Prabhupada fasted for months as his life dwindled – something his father did in 1930. When I saw the 1977 photos of Prabhupada’s emaciated body, his seriousness of purpose shocked me; my respect and love increased. A lot of dying people cannot process food, but they are administered nutrition intravenously. Prabhupada insisted on not being hooked up to tubes and depended on Krishna till the end.
Last November, at the evening observance of the anniversary of his last hour, sitting in that same room of his house I felt God’s presence in sound while hearing the Hare Krishna mantra beautifully sung by Nadiya Mani Dasi, a married young lady who grew up as a devotee in England. I thought, Krishna protected Prabhupada, his dear devotee.

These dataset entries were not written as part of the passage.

-- ==== Sys2Proof/Laws/State.lean ====
section
/-!
SUPPORT. What each update of the state leaves in each field: one lemma per field and update, all true by unfolding.
-/

namespace Sys2Proof.Machine

/-! ### Replacing a course -/

@[simp] theorem State.setCourse_mem (s : State) (cid : Nat) (c : Course) : (s.setCourse cid c).mem = s.mem := rfl
@[simp] theorem State.setCourse_absent (s : State) (cid : Nat) (c : Course) : (s.setCourse cid c).absent = s.absent := rfl
@[simp] theorem State.setCourse_poison (s : State) (cid : Nat) (c : Course) : (s.setCourse cid c).poison = s.poison := rfl
@[simp] theorem State.setCourse_rows (s : State) (cid : Nat) (c : Course) : (s.setCourse cid c).rows = s.rows := rfl
@[simp] theorem State.setCourse_rowPoison (s : State) (cid : Nat) (c : Course) : (s.setCourse cid c).rowPoison = s.rowPoison := rfl
@[simp] theorem State.setCourse_courses (s : State) (cid : Nat) (c : Course) : (s.setCourse cid c).courses = s.courses.put cid c := rfl
@[simp] theorem State.setCourse_slots (s : State) (cid : Nat) (c : Course) : (s.setCourse cid c).slots = s.slots := rfl
@[simp] theorem State.setCourse_samplers (s : State) (cid : Nat) (c : Course) : (s.setCourse cid c).samplers = s.samplers := rfl
@[simp] theorem State.setCourse_ops (s : State) (cid : Nat) (c : Course) : (s.setCourse cid c).ops = s.ops := rfl
@[simp] theorem State.setCourse_locks (s : State) (cid : Nat) (c : Course) : (s.setCourse cid c).locks = s.locks := rfl
@[simp] theorem State.setCourse_tlb (s : State) (cid : Nat) (c : Course) : (s.setCourse cid c).tlb = s.tlb := rfl
@[simp] theorem State.setCourse_walks (s : State) (cid : Nat) (c : Course) : (s.setCourse cid c).walks = s.walks := rfl
@[simp] theorem State.setCourse_ranks (s : State) (cid : Nat) (c : Course) : (s.setCourse cid c).ranks = s.ranks := rfl
@[simp] theorem State.setCourse_ovls (s : State) (cid : Nat) (c : Course) : (s.setCourse cid c).ovls = s.ovls := rfl
@[simp] theorem State.setCourse_tiles (s : State) (cid : Nat) (c : Course) : (s.setCourse cid c).tiles = s.tiles := rfl
@[simp] theorem State.setCourse_bents (s : State) (cid : Nat) (c : Course) : (s.setCourse cid c).bents = s.bents := rfl
@[simp] theorem State.setCourse_barriers (s : State) (cid : Nat) (c : Course) : (s.setCourse cid c).barriers = s.barriers := rfl
@[simp] theorem State.setCourse_kernels (s : State) (cid : Nat) (c : Course) : (s.setCourse cid c).kernels = s.kernels := rfl
@[simp] theorem State.setCourse_queues (s : State) (cid : Nat) (c : Course) : (s.setCourse cid c).queues = s.queues := rfl
@[simp] theorem State.setCourse_qblocks (s : State) (cid : Nat) (c : Course) : (s.setCourse cid c).qblocks = s.qblocks := rfl
@[simp] theorem State.setCourse_nodes (s : State) (cid : Nat) (c : Course) : (s.setCourse cid c).nodes = s.nodes := rfl
@[simp] theorem State.setCourse_xqs (s : State) (cid : Nat) (c : Course) : (s.setCourse cid c).xqs = s.xqs := rfl
@[simp] theorem State.setCourse_gates (s : State) (cid : Nat) (c : Course) : (s.setCourse cid c).gates = s.gates := rfl
@[simp] theorem State.setCourse_gateVals (s : State) (cid : Nat) (c : Course) : (s.setCourse cid c).gateVals = s.gateVals := rfl
@[simp] theorem State.setCourse_ctxs (s : State) (cid : Nat) (c : Course) : (s.setCourse cid c).ctxs = s.ctxs := rfl
@[simp] theorem State.setCourse_parts (s : State) (cid : Nat) (c : Course) : (s.setCourse cid c).parts = s.parts := rfl
@[simp] theorem State.setCourse_links (s : State) (cid : Nat) (c : Course) : (s.setCourse cid c).links = s.links := rfl
@[simp] theorem State.setCourse_cmds (s : State) (cid : Nat) (c : Course) : (s.setCourse cid c).cmds = s.cmds := rfl
@[simp] theorem State.setCourse_invals (s : State) (cid : Nat) (c : Course) : (s.setCourse cid c).invals = s.invals := rfl
@[simp] theorem State.setCourse_sigCount (s : State) (cid : Nat) (c : Course) : (s.setCourse cid c).sigCount = s.sigCount := rfl
@[simp] theorem State.setCourse_lastBay (s : State) (cid : Nat) (c : Course) : (s.setCourse cid c).lastBay = s.lastBay := rfl
@[simp] theorem State.setCourse_lastRound (s : State) (cid : Nat) (c : Course) : (s.setCourse cid c).lastRound = s.lastRound := rfl
@[simp] theorem State.setCourse_lastTick (s : State) (cid : Nat) (c : Course) : (s.setCourse cid c).lastTick = s.lastTick := rfl
@[simp] theorem State.setCourse_pkg (s : State) (cid : Nat) (c : Course) : (s.setCourse cid c).pkg = s.pkg := rfl
@[simp] theorem State.setCourse_time (s : State) (cid : Nat) (c : Course) : (s.setCourse cid c).time = s.time := rfl
@[simp] theorem State.setCourse_nextId (s : State) (cid : Nat) (c : Course) : (s.setCourse cid c).nextId = s.nextId := rfl
@[simp] theorem State.setCourse_agenda (s : State) (cid : Nat) (c : Course) : (s.setCourse cid c).agenda = s.agenda := rfl
@[simp] theorem State.setCourse_cur (s : State) (cid : Nat) (c : Course) : (s.setCourse cid c).cur = s.cur := rfl
@[simp] theorem State.setCourse_pace (s : State) (cid : Nat) (c : Course) : (s.setCourse cid c).pace = s.pace := rfl
@[simp] theorem State.setCourse_free (s : State) (cid : Nat) (c : Course) : (s.setCourse cid c).free = s.free := rfl
@[simp] theorem State.setCourse_out (s : State) (cid : Nat) (c : Course) : (s.setCourse cid c).out = s.out := rfl

/-! ### Writing lanes of a row -/

@[simp] theorem State.putRow_mem (s : State) (key : Nat) (vals : List (Nat × Nat)) : (s.putRow key vals).mem = s.mem := rfl
@[simp] theorem State.putRow_absent (s : State) (key : Nat) (vals : List (Nat × Nat)) : (s.putRow key vals).absent = s.absent := rfl
@[simp] theorem State.putRow_poison (s : State) (key : Nat) (vals : List (Nat × Nat)) : (s.putRow key vals).poison = s.poison := rfl
@[simp] theorem State.putRow_rows (s : State) (key : Nat) (vals : List (Nat × Nat)) : (s.putRow key vals).rows = s.rows.set 0 key (rowPut (s.rows.getD key 0) vals) := rfl
@[simp] theorem State.putRow_rowPoison (s : State) (key : Nat) (vals : List (Nat × Nat)) : (s.putRow key vals).rowPoison = s.rowPoison.set 0 key (s.rowPoison.getD key 0 &&& ~~~(pairsWritten vals)) := rfl
@[simp] theorem State.putRow_courses (s : State) (key : Nat) (vals : List (Nat × Nat)) : (s.putRow key vals).courses = s.courses := rfl
@[simp] theorem State.putRow_slots (s : State) (key : Nat) (vals : List (Nat × Nat)) : (s.putRow key vals).slots = s.slots := rfl
@[simp] theorem State.putRow_samplers (s : State) (key : Nat) (vals : List (Nat × Nat)) : (s.putRow key vals).samplers = s.samplers := rfl
@[simp] theorem State.putRow_ops (s : State) (key : Nat) (vals : List (Nat × Nat)) : (s.putRow key vals).ops = s.ops := rfl
@[simp] theorem State.putRow_locks (s : State) (key : Nat) (vals : List (Nat × Nat)) : (s.putRow key vals).locks = s.locks := rfl
@[simp] theorem State.putRow_tlb (s : State) (key : Nat) (vals : List (Nat × Nat)) : (s.putRow key vals).tlb = s.tlb := rfl
@[simp] theorem State.putRow_walks (s : State) (key : Nat) (vals : List (Nat × Nat)) : (s.putRow key vals).walks = s.walks := rfl
@[simp] theorem State.putRow_ranks (s : State) (key : Nat) (vals : List (Nat × Nat)) : (s.putRow key vals).ranks = s.ranks := rfl
@[simp] theorem State.putRow_ovls (s : State) (key : Nat) (vals : List (Nat × Nat)) : (s.putRow key vals).ovls = s.ovls := rfl
@[simp] theorem State.putRow_tiles (s : State) (key : Nat) (vals : List (Nat × Nat)) : (s.putRow key vals).tiles = s.tiles := rfl
@[simp] theorem State.putRow_bents (s : State) (key : Nat) (vals : List (Nat × Nat)) : (s.putRow key vals).bents = s.bents := rfl
@[simp] theorem State.putRow_barriers (s : State) (key : Nat) (vals : List (Nat × Nat)) : (s.putRow key vals).barriers = s.barriers := rfl
@[simp] theorem State.putRow_kernels (s : State) (key : Nat) (vals : List (Nat × Nat)) : (s.putRow key vals).kernels = s.kernels := rfl
@[simp] theorem State.putRow_queues (s : State) (key : Nat) (vals : List (Nat × Nat)) : (s.putRow key vals).queues = s.queues := rfl
@[simp] theorem State.putRow_qblocks (s : State) (key : Nat) (vals : List (Nat × Nat)) : (s.putRow key vals).qblocks = s.qblocks := rfl
@[simp] theorem State.putRow_nodes (s : State) (key : Nat) (vals : List (Nat × Nat)) : (s.putRow key vals).nodes = s.nodes := rfl
@[simp] theorem State.putRow_xqs (s : State) (key : Nat) (vals : List (Nat × Nat)) : (s.putRow key vals).xqs = s.xqs := rfl
@[simp] theorem State.putRow_gates (s : State) (key : Nat) (vals : List (Nat × Nat)) : (s.putRow key vals).gates = s.gates := rfl
@[simp] theorem State.putRow_gateVals (s : State) (key : Nat) (vals : List (Nat × Nat)) : (s.putRow key vals).gateVals = s.gateVals := rfl
@[simp] theorem State.putRow_ctxs (s : State) (key : Nat) (vals : List (Nat × Nat)) : (s.putRow key vals).ctxs = s.ctxs := rfl
@[simp] theorem State.putRow_parts (s : State) (key : Nat) (vals : List (Nat × Nat)) : (s.putRow key vals).parts = s.parts := rfl
@[simp] theorem State.putRow_links (s : State) (key : Nat) (vals : List (Nat × Nat)) : (s.putRow key vals).links = s.links := rfl
@[simp] theorem State.putRow_cmds (s : State) (key : Nat) (vals : List (Nat × Nat)) : (s.putRow key vals).cmds = s.cmds := rfl
@[simp] theorem State.putRow_invals (s : State) (key : Nat) (vals : List (Nat × Nat)) : (s.putRow key vals).invals = s.invals := rfl
@[simp] theorem State.putRow_sigCount (s : State) (key : Nat) (vals : List (Nat × Nat)) : (s.putRow key vals).sigCount = s.sigCount := rfl
@[simp] theorem State.putRow_lastBay (s : State) (key : Nat) (vals : List (Nat × Nat)) : (s.putRow key vals).lastBay = s.lastBay := rfl
@[simp] theorem State.putRow_lastRound (s : State) (key : Nat) (vals : List (Nat × Nat)) : (s.putRow key vals).lastRound = s.lastRound := rfl
@[simp] theorem State.putRow_lastTick (s : State) (key : Nat) (vals : List (Nat × Nat)) : (s.putRow key vals).lastTick = s.lastTick := rfl
@[simp] theorem State.putRow_pkg (s : State) (key : Nat) (vals : List (Nat × Nat)) : (s.putRow key vals).pkg = s.pkg := rfl
@[simp] theorem State.putRow_time (s : State) (key : Nat) (vals : List (Nat × Nat)) : (s.putRow key vals).time = s.time := rfl
@[simp] theorem State.putRow_nextId (s : State) (key : Nat) (vals : List (Nat × Nat)) : (s.putRow key vals).nextId = s.nextId := rfl
@[simp] theorem State.putRow_agenda (s : State) (key : Nat) (vals : List (Nat × Nat)) : (s.putRow key vals).agenda = s.agenda := rfl
@[simp] theorem State.putRow_cur (s : State) (key : Nat) (vals : List (Nat × Nat)) : (s.putRow key vals).cur = s.cur := rfl
@[simp] theorem State.putRow_pace (s : State) (key : Nat) (vals : List (Nat × Nat)) : (s.putRow key vals).pace = s.pace := rfl
@[simp] theorem State.putRow_free (s : State) (key : Nat) (vals : List (Nat × Nat)) : (s.putRow key vals).free = s.free := rfl
@[simp] theorem State.putRow_out (s : State) (key : Nat) (vals : List (Nat × Nat)) : (s.putRow key vals).out = s.out := rfl

/-! ### The clk an instruction takes -/

@[simp] theorem State.tick_mem (s : State) : s.tick.mem = s.mem := rfl
@[simp] theorem State.tick_absent (s : State) : s.tick.absent = s.absent := rfl
@[simp] theorem State.tick_poison (s : State) : s.tick.poison = s.poison := rfl
@[simp] theorem State.tick_rows (s : State) : s.tick.rows = s.rows := rfl
@[simp] theorem State.tick_rowPoison (s : State) : s.tick.rowPoison = s.rowPoison := rfl
@[simp] theorem State.tick_courses (s : State) : s.tick.courses = s.courses := rfl
@[simp] theorem State.tick_slots (s : State) : s.tick.slots = s.slots := rfl
@[simp] theorem State.tick_samplers (s : State) : s.tick.samplers = s.samplers := rfl
@[simp] theorem State.tick_ops (s : State) : s.tick.ops = s.ops := rfl
@[simp] theorem State.tick_locks (s : State) : s.tick.locks = s.locks := rfl
@[simp] theorem State.tick_tlb (s : State) : s.tick.tlb = s.tlb := rfl
@[simp] theorem State.tick_walks (s : State) : s.tick.walks = s.walks := rfl
@[simp] theorem State.tick_ranks (s : State) : s.tick.ranks = s.ranks := rfl
@[simp] theorem State.tick_ovls (s : State) : s.tick.ovls = s.ovls := rfl
@[simp] theorem State.tick_tiles (s : State) : s.tick.tiles = s.tiles := rfl
@[simp] theorem State.tick_bents (s : State) : s.tick.bents = s.bents := rfl
@[simp] theorem State.tick_barriers (s : State) : s.tick.barriers = s.barriers := rfl
@[simp] theorem State.tick_kernels (s : State) : s.tick.kernels = s.kernels := rfl
@[simp] theorem State.tick_queues (s : State) : s.tick.queues = s.queues := rfl
@[simp] theorem State.tick_qblocks (s : State) : s.tick.qblocks = s.qblocks := rfl
@[simp] theorem State.tick_nodes (s : State) : s.tick.nodes = s.nodes := rfl
@[simp] theorem State.tick_xqs (s : State) : s.tick.xqs = s.xqs := rfl
@[simp] theorem State.tick_gates (s : State) : s.tick.gates = s.gates := rfl
@[simp] theorem State.tick_gateVals (s : State) : s.tick.gateVals = s.gateVals := rfl
@[simp] theorem State.tick_ctxs (s : State) : s.tick.ctxs = s.ctxs := rfl
@[simp] theorem State.tick_parts (s : State) : s.tick.parts = s.parts := rfl
@[simp] theorem State.tick_links (s : State) : s.tick.links = s.links := rfl
@[simp] theorem State.tick_cmds (s : State) : s.tick.cmds = s.cmds := rfl
@[simp] theorem State.tick_invals (s : State) : s.tick.invals = s.invals := rfl
@[simp] theorem State.tick_sigCount (s : State) : s.tick.sigCount = s.sigCount := rfl
@[simp] theorem State.tick_lastBay (s : State) : s.tick.lastBay = s.lastBay := rfl
@[simp] theorem State.tick_lastRound (s : State) : s.tick.lastRound = s.lastRound := rfl
@[simp] theorem State.tick_lastTick (s : State) : s.tick.lastTick = s.lastTick := rfl
@[simp] theorem State.tick_pkg (s : State) : s.tick.pkg = s.pkg := rfl
@[simp] theorem State.tick_time (s : State) : s.tick.time = s.time.advance (s.pace.headD 1) := rfl
@[simp] theorem State.tick_nextId (s : State) : s.tick.nextId = s.nextId := rfl
@[simp] theorem State.tick_agenda (s : State) : s.tick.agenda = s.agenda := rfl
@[simp] theorem State.tick_cur (s : State) : s.tick.cur = s.cur := rfl
@[simp] theorem State.tick_pace (s : State) : s.tick.pace = s.pace.tail := rfl
@[simp] theorem State.tick_free (s : State) : s.tick.free = s.free := rfl
@[simp] theorem State.tick_out (s : State) : s.tick.out = s.out := rfl
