/-! ### Writing one predicate -/

theorem Course.setPred_pred (c : Course) (n m : Nat) (lanes v : LaneMask) :
    (c.setPred n lanes v).pred m = if n = m then (c.pred n &&& ~~~lanes) ||| (v &&& lanes) else c.pred m := by
  unfold Course.setPred Course.pred
  exact Tab.getD_set 0 c.preds n m _

theorem merge_bit (o A v : LaneMask) (l : Nat) (hl : l < 64) :
    ((o &&& ~~~A) ||| (v &&& A)).getLsbD l = if A.getLsbD l then v.getLsbD l else o.getLsbD l := by
  rw [BitVec.getLsbD_or, BitVec.getLsbD_and, BitVec.getLsbD_and, BitVec.getLsbD_not]
  cases A.getLsbD l <;> simp [hl]

/-- Writing the acting lanes of one predicate: what it holds afterwards, and that nothing else of the state has moved. -/
theorem pred_spec {s : State} {env : Env} {x : Args} {e : Entry} (p : Nat) (v : LaneMask) (a : Adv)
    (hc : s.courses.find env.cid = some env.co) (hL : e.isL = false) :
    WrotePred ((s.setPred env.cid p (env.acting x) v).complete env e x a) env x p v.getLsbD ∧
      PredicateFrame s ((s.setPred env.cid p (env.acting x) v).complete env e x a) env p := by
  have hp : s.setPred env.cid p (env.acting x) v = s.setCourse env.cid (env.co.setPred p (env.acting x) v) := by
    unfold State.setPred
    rw [hc]
  rw [hp]
  have hcu : (s.setCourse env.cid (env.co.setPred p (env.acting x) v)).courses.find env.cid = some (env.co.setPred p (env.acting x) v) := by
    rw [State.setCourse_courses, Tab.find_put_same]
  obtain ⟨h3, c', h4, h5⟩ := complete_course e x a hcu
  have h6 := complete_frame (s.setCourse env.cid (env.co.setPred p (env.acting x) v)) env e x a
  generalize (s.setCourse env.cid (env.co.setPred p (env.acting x) v)).complete env e x a = t at h3 h4 h6
  rw [issued_flags_silent hL] at h5
  have hpr : c'.preds = (env.co.setPred p (env.acting x) v).preds := by rw [h5]
  have hpp : c'.pPoison = (env.co.setPred p (env.acting x) v).pPoison := by rw [h5]
  have hm : ∀ m, c'.pred m = (env.co.setPred p (env.acting x) v).pred m := fun m => by unfold Course.pred; rw [hpr]
  refine ⟨⟨c', h4, fun l hl => ?_⟩, ?_, fun b => ?_, fun k hk => ?_, c', h4, ?_, fun n hn => ?_⟩
  · rw [hm, Course.setPred_pred, if_pos rfl]
    exact merge_bit _ _ _ _ hl
  · rw [h6]; rfl
  · rw [h6]; rfl
  · rw [h3 k hk, State.setCourse_courses, Tab.find_put_other _ _ _ _ (Ne.symm hk)]
  · rw [hpr, hpp, h5]; rfl
  · rw [hm, Course.setPred_pred, if_neg (Ne.symm hn)]

end Sys2Proof.Machine
end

Very intimate associates of Krishna appear in the world to make the Lord’s mission happen, and then they return to the spiritual world.
It is offensive to envy a guru who is Krishna’s pure devotee, to consider him an ordinary man or disobey his instructions. Prabhupada sometimes quoted a text warning us: Spiritual realization is difficult and sharp like a razor’s edge. A sharp blade gives a good shave, but inattentiveness, or committing offenses, causes bloodshed. Fortunately, in the association of devotees, we learn to avoid offenses. So, from time to time, we can congratulate ourselves on progress: “Lesson learned!”
In 1959 Prabhupada was sixty-three when he accepted sannyasa, a renounced stage of devoting all his time and energy to the service of the Lord. I am now two years older than he was then, so it is not difficult for me to understand how he felt, physically and mentally, at this age. During his next six years he translated and commented on the First Canto of Srimad-Bhagavatam, which he published and took to America.
It is more difficult to understand the perfect state of his intelligence at this time: resolute, single-minded, clear of everything that could impede him in all he had to do in his service to his spiritual master, and willing to let Krishna do with him whatever Krishna liked. To preach in the West he humbly repeated Krishna’s message, with strong faith in Krishna’s names, and his glorious activities made Krishna glorious worldwide.
He writes that when people are instructed about following the Supreme Personality of Godhead and they adopt Krishna consciousness, “that is victory for the Lord,” for Krishna then reclaims these souls. Srila Prabhupada is a general, a warrior winning these victories for the Lord.
Photo captions: Clockwise, beginning at upper left: Prabhupada’s
samadhi in Vrindavan; Dallas temple garden, 1975 (the author is seated at
Prabhupada’s right); Jayananda Dasa constructing Rathayatra carts in San
Francisco; Prabhupada onstage at the 1974 San Francisco Rathayatra festival;
the author with family (seated next to his mother), early 1960s.